In an acute cerebrovascular accident, the presence of elevated cardiac enzymes could be either a secondary cardioembolic complication in a patient with primary myocardial injury or the myocardial injury could be a secondary insult in a patient with primary cerebral ischemia. Central activation of the sympathoadrenal system is known to occur in some cases of acute cerebrovascular accidents that could result in cardiac sequalae such as cardiac myocytolysis, elevation of cardiac enzymes, and arrhythmogenic disturbances.7 The brain has the CK-BB subunit; this can also explain the possible brain damage-induced secondary rise of CK-MB.8 Our study was aimed at estimating biomarkers namely troponin I and CK-MB among victims of acute cerebrovascular accidents without prior cardiac ailments.

Materials and Methods

Conducted in a South Indian hospital with referral standards, the project spanned duration of 18 months from April 2017 to September 2018. We included 263 patients admitted with acute cerebrovascular accidents among whom 161 patients were excluded due to either previous history of cardiovascular disease, electrolyte abnormalities, or previously documented abnormalities in the electrocardiograms (ECG) of these patients, while two patients did not consent to be involved and 100 of them were studied further.
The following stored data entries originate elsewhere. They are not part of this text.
/-- Settles O4: a row matches exactly the words of commands, and so do legal fields. -/
theorem wordsAreLegalExactlyAsTheRowsSay : Obligations.WordsAreLegalExactlyAsTheRowsSay := by
  intro w
  refine ⟨exists_decodeWord_iff_row, ?_, fun s h => Machine.presentCommand_illegal h s⟩
  rw [← not_exists, exists_decodeWord_iff_legalFields]
  exact not_legalFields_iff

end Sys2Proof
end

section
/-! SUPPORT. The acceptance of a command, and the host's step by its next statement (30_encoding.md R90, R95, R98). -/

namespace Sys2Proof.Machine

variable {s : State} {w : Word} {i : Instr}

/-! ## Presenting a command (R90, R95) -/

/-- A command is presented with its own word (log 19). -/
theorem exec_eq_present (h : encode i = some w) (s : State) : exec i s = present i w (commandProgram i) s := by
  cases i with
  | initChip | closeChip | setFreq | send | startCarrier | stopCarrier => cases h; rfl
  | _ => cases h

theorem presentCommand_ok (h : decodeWord w = .ok i) (s : State) : presentCommand w s = exec i s := by
  rw [presentCommand, h]

theorem present_refused {p : State → List Micro} (hb : s.busy = false) (ha : admitted s.chipMode i = false) :
    present i w p s = .next (s.raise .mode) := by
  simp [present, hb, ha]

theorem memWrite_cmd (w : Word) (hb : s.busy = false) : memWrite 0x000#9 .w16 w s = presentCommand w s :=
  memWrite_offset .cmd w hb

theorem memWrite_cmd_present (h : decodeWord w = .ok i) (hb : s.busy = false) :
    memWrite 0x000#9 .w16 w s = present i w (commandProgram i) s := by
  rw [memWrite_cmd w hb, presentCommand_ok h, exec_eq_present (encode_of_decodeWord h)]

theorem EndsCommand.ne_nil {ms : List Micro} (h : EndsCommand ms) : ms ≠ [] := by
  rintro rfl
  obtain ⟨_, hlast, -⟩ := h
  cases hlast

/-- Settles O7: the write comes to the decoder, and a word that decodes is itself the word to latch. -/
theorem commandWriteIsRefusedOrAccepted : Obligations.CommandWriteIsRefusedOrAccepted := by
  intro s w hb
  refine ⟨fun h => ?_, fun i hi => ⟨fun ha => ?_, fun ha => ⟨?_, ?_⟩⟩⟩
  · exact (memWrite_cmd w hb).trans (presentCommand_illegal h s)
  · exact (memWrite_cmd_present hi hb).trans (present_refused hb ha)
  · exact (memWrite_cmd_present hi hb).trans (present_accepted hb ha)
  · exact (commandProgram_endsCommand (decodeWord_isCommand hi) _).ne_nil

/-- An admitted command sets BUSY and raises nothing; any other only raises E_MODE. -/
theorem exec_command_admission (hi : i.isCommand = true) (hb : s.busy = false) :
    (admitted s.chipMode i = true → ∃ t, exec i s = .next t ∧ t.busy = true ∧ t.err = s.err) ∧
    (admitted s.chipMode i = false → exec i s = .next (s.raise .mode)) := by
  obtain ⟨w, hexec⟩ := exec_command hi s
  rw [hexec]
  exact ⟨fun ha => ⟨_, present_accepted hb ha, rfl, rfl⟩, present_refused hb⟩

/-- Settles O8: the table of R95 is `admitted`, command by command. -/
theorem commandsAreAdmittedByChipMode : Obligations.CommandsAreAdmittedByChipMode := by
  intro s i hb hi allowed
  have hadmission := exec_command_admission hi hb
  have htable : allowed ↔ admitted s.chipMode i = true := by
    cases i with
    | initChip | closeChip => exact ⟨fun _ => rfl, fun _ => trivial⟩
    | setFreq | send | startCarrier | stopCarrier => cases hc : s.chipMode <;> simp [allowed, hc, admitted]
    | _ => cases hi
  rw [htable, Bool.not_eq_true]
  exact hadmission

/-! ## The host's step (R98) -/

/-- A scheduled host move runs the next statement of the host's program. -/
theorem step_host {ms : List Move} {st : HostStmt} {prog : List HostStmt} (hr : s.rst = false)
    (hs : s.script = .host :: ms) (hp : s.hostProg = st :: prog) :
    step s = hostStmt st { s with script := ms, hostProg := prog } := by
  rw [step_scheduled hs]
  simp [stepMove, hr, hostMove, State.nextStmt, hp]

theorem withFetchWord_toNat (s : State) (w : Word) : s.withFetchWord 16 w.toNat = s.withCommandWord w := by
  rw [State.withFetchWord, Nat.mod_eq_of_lt w.isLt, BitVec.ofNat_toNat, BitVec.setWidth_eq]

/-- Settles O5: the host's next statement is the write of the word to CMD. -/
theorem stepRunsThePresentedCommand : Obligations.StepRunsThePresentedCommand := by
  intro s w i hr hb hi
  calc step (s.withFetchWord 16 w.toNat)
      = step (s.withCommandWord w) := by rw [withFetchWord_toNat]
    _ = memWrite 0x000#9 .w16 w s := step_host (s := s.withCommandWord w) hr rfl rfl
    _ = presentCommand w s := memWrite_cmd w hb
    _ = exec i s := presentCommand_ok hi s

theorem memRead_hostProg (off : Offset) (a : Width) (s : State) : (memRead off a s).hostProg = s.hostProg := by
  obtain ⟨_, _, rfl | rfl | rfl, e⟩ := memRead_cases off a s <;> rw [e] <;> rfl

/-- Settles O48: a POLL is its read, and goes back to the head of the host's program where the condition fails. -/
theorem pollRepeatsUntilItsCondition : Obligations.PollRepeatsUntilItsCondition := by
  intro s ms off mask want prog hr hs hp t
  have hprog : t.hostProg = prog := memRead_hostProg off .w16 _
  have hstep : step s = if t.rdata &&& mask = want then .next t
      else .next { t with hostProg := .poll off mask want :: t.hostProg } := step_host hr hs hp
  exact ⟨fun h => by rw [hstep, if_pos h], fun h => by rw [hstep, if_neg h, hprog, hp]⟩

end Sys2Proof.Machine
end

section
/-! SUPPORT. The lines of a host program and the accesses they stand for (30_encoding.md R98, R99). -/

namespace Sys2Proof.Machine

/-! ## Ranges and expansions -/

theorem assemble_wellFormed {a : AsmStmt} (h : a.wellFormed = true) : AsmStmt.assemble a = some (AsmStmt.expand a) :=
  if_pos h

theorem assemble_illFormed {a : AsmStmt} (h : a.wellFormed = false) : AsmStmt.assemble a = none := by
  simp [AsmStmt.assemble, h]

/-! ## SEND -/

theorem toNat_append_eq_add {m n : Nat} (x : BitVec m) (y : BitVec n) :
    (x ++ y).toNat = x.toNat * 2 ^ n + y.toNat := by
  rw [BitVec.toNat_append, ← Nat.shiftLeft_add_eq_or_of_lt y.isLt, Nat.shiftLeft_eq]
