-- ==== Sys2Proof/Syntax.lean ====
section
/-! DEFINITION. The commands of the block: one constructor per row of spec/opcode_table.json. A command is a host frame, a
register or ring operation, a measurement, an expiry or an external event; what the outside supplies (readings, received
bytes, solver results) is its operands. -/

namespace Sys2Proof

/-- What the NOR on MCS0 answers at discovery (17 R768-R773). -/
structure NorPart where
  /-- False when the JEDEC ID reads all 0x00 or all 0xFF with no SFDP signature, or three pairs of reads differ. -/
  answers : Bool := false
  /-- JEDEC ID, first byte in [23:16]. -/
  jedec : Nat := 0
  /-- The SFDP basic table of major revision 1: minor revision and DWORDs 1 up; none when no valid table is found. -/
  sfdp : Option (Nat × List Word) := none
  /-- The quad-enable bit as read, and whether it reads set after one write (R773). -/
  qe : Bool := false
  qeTakes : Bool := false
  /-- DWORD 16 of the table declares a continuous-read method (R771, R777). -/
  contRead : Bool := false
  /-- Pairs of discovery reads that differed and were read again (R769). -/
  retries : Nat := 0
  /-- Blocks programmed into the NOR from outside the AJ48 since the last discovery: NOR address and bytes. -/
  programmed : List (Nat × List Byte) := []
  deriving DecidableEq, Repr

/-- What the solver computes for one epoch or snapshot (13 R595-R599): the position fix and the quantities the trust checks test. -/
structure Solution where
  /-- The solve converged and its residual check was passed or made possible. -/
  ok : Bool
  signals : Nat
  systems : Nat
  lat : Int
  lon : Int
  height : Int
  /-- Horizontal and vertical error estimates, dm. -/
  hErr : Nat
  vErr : Nat
  /-- cm/s and 0.01 degree. -/
  speed : Nat
  heading : Nat
  towMs : Nat
  week : Nat
  /-- Highest C/N0 in 0.01 dB-Hz; per band, the number of signals and the standard deviation of C/N0 in 0.01 dB. -/
  cn0Max : Nat
  l1Count : Nat
  l1Spread : Nat
  l5Count : Nat
  l5Spread : Nat
  /-- Largest move of an inter-system offset (tracking) or mean residual of a system (snapshot), ns. -/
  isoNs : Nat
  /-- Doppler velocity against position change, cm/s, and the excess over 3 sigma allowed; Doppler residual in bins (snapshot). -/
  doppler : Nat
  sigma3 : Nat
  /-- Clock bias against the model in ns (tracking); coarse-time error in us (snapshot). -/
  clock : Nat
  raimExcl : Bool
  raimFail : Bool
  /-- A redundant signal made a residual test possible. -/
  checked : Bool
  /-- Offsets of Galileo, BeiDou, QZSS and GLONASS from GPS time in 0.1 ns, where estimated. -/
  offsets : List (Option Int)
  /-- TBM drift and its uncertainty, ppb, and the converter-die temperature in 1/16 degree. -/
  drift : Int
  driftUnc : Nat
  temp : Int
  /-- GNSS time of the solution as keeper time: seconds and sub-second count at the moment of the command. -/
  sec : Nat
  sub : Nat
  deriving DecidableEq, Repr
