/-- A producer meets the ring as full: it is full for the entry, or earlier entries of the same kind of producer wait for it. -/
def Ring.meetsFull (r : Ring) (n : Nat) (agent : Nat) (e : Entry) : Bool :=
  r.fullFor n e ||
  (if timebaseDriven agent || (decide (n = 0) && decide (agent = 0x01)) then r.held.any (fun h => h.1 == agent) else !r.waiting.isEmpty)

/-- One produce request (R298–R301, R314–R316, R321, R900), without the OVERRUN event it may raise. The second component is
true when the holding buffer overran and RING_STATn.OVERRUN was clear. -/
def Chip.produceRaw (c : Chip) (agent n : Nat) (e : Entry) : Chip × Bool :=
  let r := c.ring n
  let holds := timebaseDriven agent || (decide (n = 0) && decide (agent = 0x01))
  let hold : Chip × Bool :=
    if (r.held.filter (fun h => h.1 == agent)).length < 4 then
      ((c.upRing n (fun r => { r with held := r.held ++ [(agent, e)] })).answer .held, false)
    else ((c.upRing n (fun r => { (r.drops 1) with overrun := true })).answer .dropped, !r.overrun)
  let wait : Chip × Bool := ((c.upRing n (fun r => { r with waiting := r.waiting ++ [(agent, e)] })).answer .waiting, false)
  if r.sizeLog2 = 0 then
    ((c.upRing n (fun r => r.drops 1)).answer (if holds then .counted else .unpowered), false)
  else if r.consumer = 0 ∧ n ≠ 0 then ((c.upRing n (fun r => r.drops 1)).answer .counted, false)
  else if r.copying then (if holds then hold else wait)
  else match r.active with
    | .dropOldest =>
      if r.full then
        (((c.upRing n (fun r => { (r.drops 1) with tail := r.tail + 1 })).pushEntry n e).answer .done, false)
      else ((c.pushEntry n e).answer .done, false)
    | .dropNewest =>
      if r.full then ((c.upRing n (fun r => r.drops 1)).answer .dropped, false)
      else ((c.pushEntry n e).answer .done, false)
    | .lossless =>
      if r.meetsFull n agent e then
        if holds then hold
        else if agent ≠ 0x13 ∧ (drainRank r.consumer < drainRank agent ∨ r.consumer = 0x0B) then wait
        else (c.answer .refusedFull, false)
      else ((c.pushEntry n e).answer .done, false)

/-- A ring-0 entry as its producer supplies it: CLASS, JOURNAL, ORIGIN, CODE and the arguments (R304). -/
def entry0 (origin cls code : Nat) (journal : Bool) (a0 a1 a2 a3 : Nat) : Entry :=
  [wd (cls * 2 ^ 24 + b2n journal * 2 ^ 23 + origin * 2 ^ 16 + code), 0, 0, 0, wd a0, wd a1, wd a2, wd a3]

/-- A ring event: CLASS RING, JOURNAL set, from the ring hardware (R306). -/
def ringEvent (code a0 a1 : Nat) : Entry := entry0 0x11 4 code true a0 a1 0 0

/-- Entries of ring 0 that an observer has not yet passed. -/
def Chip.behind (c : Chip) (o : Observer) : Nat := ((c.ring 0).head - o.index).toNat

/-- One observer against R309: more than 64 behind, its index moves to the oldest entry held, and OBSERVER_OVERRUN is raised
once per episode. -/
def Chip.observe1 (c : Chip) (agent : Nat) (get : RingSys → Observer) (put : RingSys → Observer → RingSys) : Chip :=
  let o := get c.rings
  let b := c.behind o
  if b ≤ 64 then c
  else
    let o1 : Observer := { index := o.index + BitVec.ofNat 16 (b - 64), skipped := o.skipped + (b - 64), episode := true }
    let c1 := { c with rings := put c.rings o1 }
    if o.episode then c1 else (c1.produceRaw 0x11 0 (ringEvent 0x0003 agent (b - 64))).1

/-- The three observers of ring 0 (R300, R309). -/
def Chip.observeAll (c : Chip) : Chip :=
  let c1 := c.observe1 0x02 RingSys.obsMram (fun r o => { r with obsMram := o })
  let c2 := c1.observe1 0x03 RingSys.obsRule (fun r o => { r with obsRule := o })
  c2.observe1 0x0B RingSys.obsHost (fun r o => { r with obsHost := { o with skipped := min o.skipped 65535 } })

/-- Every observer has been moved: each raises its event at most once, so four passes settle them. -/
def Chip.observe (c : Chip) : Chip := c.observeAll.observeAll.observeAll.observeAll

/-- One produce request with the events it raises: OVERRUN on the first overrun of a ring (R306), and the observers of ring 0
(R309). The answer is that of the request itself. -/
def Chip.produce (c : Chip) (agent n : Nat) (e : Entry) : Chip :=
  let p := c.produceRaw agent n e
  let a := p.1.rings.answer
  let c1 := if p.2 then (p.1.produceRaw 0x11 0 (ringEvent 0x0002 n agent)).1 else p.1
  c1.observe.answer a

/-- An event on ring 0 (R304, R305). -/
def Chip.post0 (c : Chip) (origin cls code : Nat) (journal : Bool) (a0 a1 a2 a3 : Nat) : Chip :=
  c.produce origin 0 (entry0 origin cls code journal a0 a1 a2 a3)

/-- A protection event: CLASS PROTECTION, JOURNAL set (R305). -/
def Chip.protect (c : Chip) (origin code a0 a1 a2 a3 : Nat) : Chip := c.post0 origin 1 code true a0 a1 a2 a3
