/-- WRF_RX_ARM (R667). -/
def execWrfRxArm (s : State) : Host.Outcome State Fault Refusal := s.runHost (fun c => c.radioArm 0x3000)
/-- WRF_TX_ARM (R667). -/
def execWrfTxArm (s : State) : Host.Outcome State Fault Refusal := s.runHost (fun c => c.radioArm 0x3002)
/-- WRF_RF_ARM (R667). -/
def execWrfRfArm (s : State) : Host.Outcome State Fault Refusal := s.runHost (fun c => c.radioArm 0x3100)
/-- WRF_DUTY_ARM (R667). -/
def execWrfDutyArm (s : State) : Host.Outcome State Fault Refusal := s.runHost (fun c => c.radioArm 0x301C)
/-- WRF_HOP_ARM (R667). -/
def execWrfHopArm (s : State) : Host.Outcome State Fault Refusal := s.runHost (fun c => c.radioArm 0x3020)

/-! ### Bursts (R658, R665) -/

/-- The radio may be used: its die is reachable and its settings passed their check (R665, R880). -/
def Chip.radioRefusal (c : Chip) : Option Nat :=
  if c.silent 1 ∨ c.girth.radioRefused = true then some 7
  else if c.held ∨ c.mode = 0 ∨ c.mode = 7 ∨ c.mode = 0xF ∨ c.ramp < 2 then some 12
  else none

/-- A burst is over when nothing is on air and no window is open: LINK is left (R124, R132). -/
def Chip.burstOver (c : Chip) : Chip :=
  let c1 := c.radioApply
  if c1.radio.tx.isNone && c1.radio.window.isNone && decide (c1.radio.state ≠ .receiving) then
    (c1.upRadio (fun r => { r with burstWanted := false, state := if r.state = .off then .off else .idle })).leaveLink
  else c1

/-- The LINK burst is requested of the mode controller (R132): a tracking burst in FIX pauses at its epoch boundary; a capture
in FIX is waited for. -/
def Chip.wantBurst (c : Chip) (r : Reason) : Chip :=
  let c1 := c.upRadio (fun x => { x with burstWanted := true })
  if c1.mode = 1 ∨ c1.mode = 2 then c1.goTo 4 r
  else if c1.mode = 3 ∧ c1.acq.state = .burst then (c1.upAcq (fun a => { a with state := .paused })).goTo 4 r
  else if c1.mode = 3 ∧ c1.acq.state = .waiting then c1
  else c1

/-- Source of a burst by its ring: the host's ring 34, the rules and the yard otherwise. -/
def ringReason (n : Nat) : Reason := if n = 34 then .host else .rule

/-- BURST_REQUEST (R658, R665): 15 ms before LAUNCH. -/
def execBurstRequest (ring : Nat) (s : State) : Host.Outcome State Fault Refusal :=
  s.run (fun c =>
    if ring < 32 ∨ 35 < ring then c
    else match c.headItem ring with
      | none => c
      | some e =>
        if fld (ew e 0) 31 24 = 3 then c
        else match c.radioRefusal with
          | some why => c.refuseItem ring why e
          | none => c.wantBurst (ringReason ring))

/-! ### Transmission (R657-R666) -/

/-- The end of the sync word from now: keeper seconds, sub-second count, TBM cycles after its edge (R656). -/
def Chip.syncAt (c : Chip) (e : Entry) : Nat × Nat × Nat :=
  let cyc := (c.keeper.sub.toNat * 26000000) / 32768 + (hPre e + 2) * 2 ^ hK e * 26000000 / bwHz (hBw e)
  let sub := cyc * 32768 / 26000000
  (c.keeper.sec.toNat + sub / 32768, sub % 32768, cyc - sub * 26000000 / 32768)

/-- A frame being received is dropped for a transmission, or by an abort (R660, R664). -/
def Chip.preemptRx (c : Chip) : Chip :=
  if c.radio.state = .receiving then
    let c1 := c.rxStatus 3 ((c.radio.window.map (fun w => hTag w.header)).getD 0) ((c.radio.rxHeader.map (· % 256)).getD 0) []
    c1.upRadio (fun r => { r with state := if r.window.isSome then .searching else .idle, sync := none, rxHeader := none })
  else c

/-- The frame at the head of a ring is sent. -/
def Chip.launch (c : Chip) (n : Nat) (e : Entry) : Chip :=
  let t := c.syncAt e
  let f : RadioFrame :=
    { ring := n, header := e, payload := c.headPayload n (hLen e), freq := c.freqOf e, airUs := c.airOf e,
      entry := (c.budgetEntry (c.freqOf e) (hBw e)).getD 0, hop := if hHop e then some (fld (ew e 2) 5 0) else none,
      syncSec := t.1, syncSub := t.2.1, syncFine := t.2.2 }
  let c1 := c.preemptRx.consume n (itemEntries e)
  c1.upRadio (fun r => { r with
    state := .transmitting, tx := some f, foldback := 0, power := hPower e, paOn := true, burstWanted := true,
    air := { sec := c.keeper.sec.toNat, us := f.airUs, entry := f.entry, hop := f.hop } ::
      r.air.filter (fun a => decide (c.keeper.sec.toNat < a.sec + 3600)) })

/-- FRAME_LAUNCH (R649-R651, R657, R660, R661): a frame starts, `lateMs` late, or is refused. -/
def Chip.frameLaunch (c : Chip) (n lateMs : Nat) : Chip :=
  match c.headItem n with
  | none => c
  | some e =>
    if fld (ew e 0) 31 24 ≠ 1 then c
    else match c.radioRefusal with
      | some why => c.refuseItem n why e
      | none =>
        if !rcPowered c.mode || decide (c.radio.state = .transmitting) then c
        else if c.runF 0x3002 23 16 ≠ 0 ∧ c.runF 0x3002 23 16 < lateMs then c.refuseItem n 5 e
        else match c.txRefusal e with
          | some why => c.refuseItem n why e
          | none => c.launch n e

/-- FRAME_LAUNCH (R657). -/
def execFrameLaunch (ring lateMs : Nat) (s : State) : Host.Outcome State Fault Refusal :=
  s.run (fun c => if ring < 32 ∨ 35 < ring then c else c.frameLaunch ring lateMs)

/-- The state after a transmission: a suspended window goes on (R660). -/
def RadioState.afterTx (w : Option RadioFrame) : RadioState := if w.isSome then .searching else .idle

/-- The frame on air has been sent: SENT on ring 38 (R656). -/
def Chip.frameSent (c : Chip) : Chip :=
  match c.radio.tx with
  | none => c
  | some f =>
    let c1 := c.txStatus 1 0 f
    (c1.upRadio (fun r => { r with tx := none, paOn := false, sent := r.sent + 1, power := 0, state := RadioState.afterTx r.window })).burstOver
The commencement of the study was preceded by due approval by the ethics committee. A detailed history of the complaints, general and systemic examination were recorded in a prestructured proforma along with the basic blood investigations, ECG changes, cardiac biomarkers, and the type of stroke in neuroimaging. National Institute of Health Stroke Score (NIHS) and the modified Rankin Score (mRS) were used to assess stroke severity (the abbreviations cannot be modified). The state of stroke sufferers was noted at the end of their hospital stay. The correlation between the scores calculated and the cardiac enzymes was further analyzed.

Statistics

SPSS Software version 21 was employed to analyze the variables. Categorical variables were given as frequencies; the same were analyzed by chi-squared or Fischer’s exact test. The tests were two sided and a p-value less than 0.05 was considered statistically significant.

Results

The study had 100 patients with stroke. Ischemic stroke was more common among our study population (78%) than the hemorrhagic stroke. Twelve percent of our patients were less than 40 years of age and the incidence of ischemic stroke among them was significantly higher (p-value 0.007). Males were two times more commonly involved than the females (2.03:1). Type 2 diabetes mellitus was the commonest comorbid condition (p-value 0.034) compared with systemic hypertension and dyslipidemia. Similarly smoking had a strong association with the stroke occurrence (p-value 0.004) compared with alcohol consumption. Elevated systolic and diastolic blood pressure were significantly associated with hemorrhagic stroke (p-value <0.001).

Troponin I levels were found to be elevated among 28% of our study group compared with 14% patients having elevated CK-MB. The mean values of troponin I levels were 10.36 to 106.54 ng/mL and 0.00 to 0.02 ng/mL among the elevated and normal groups, whereas CK-MB levels were 5.8 to 96.73ng/mL and 0.0 to 4.3 ng/mL among the elevated and normal groups, respectively.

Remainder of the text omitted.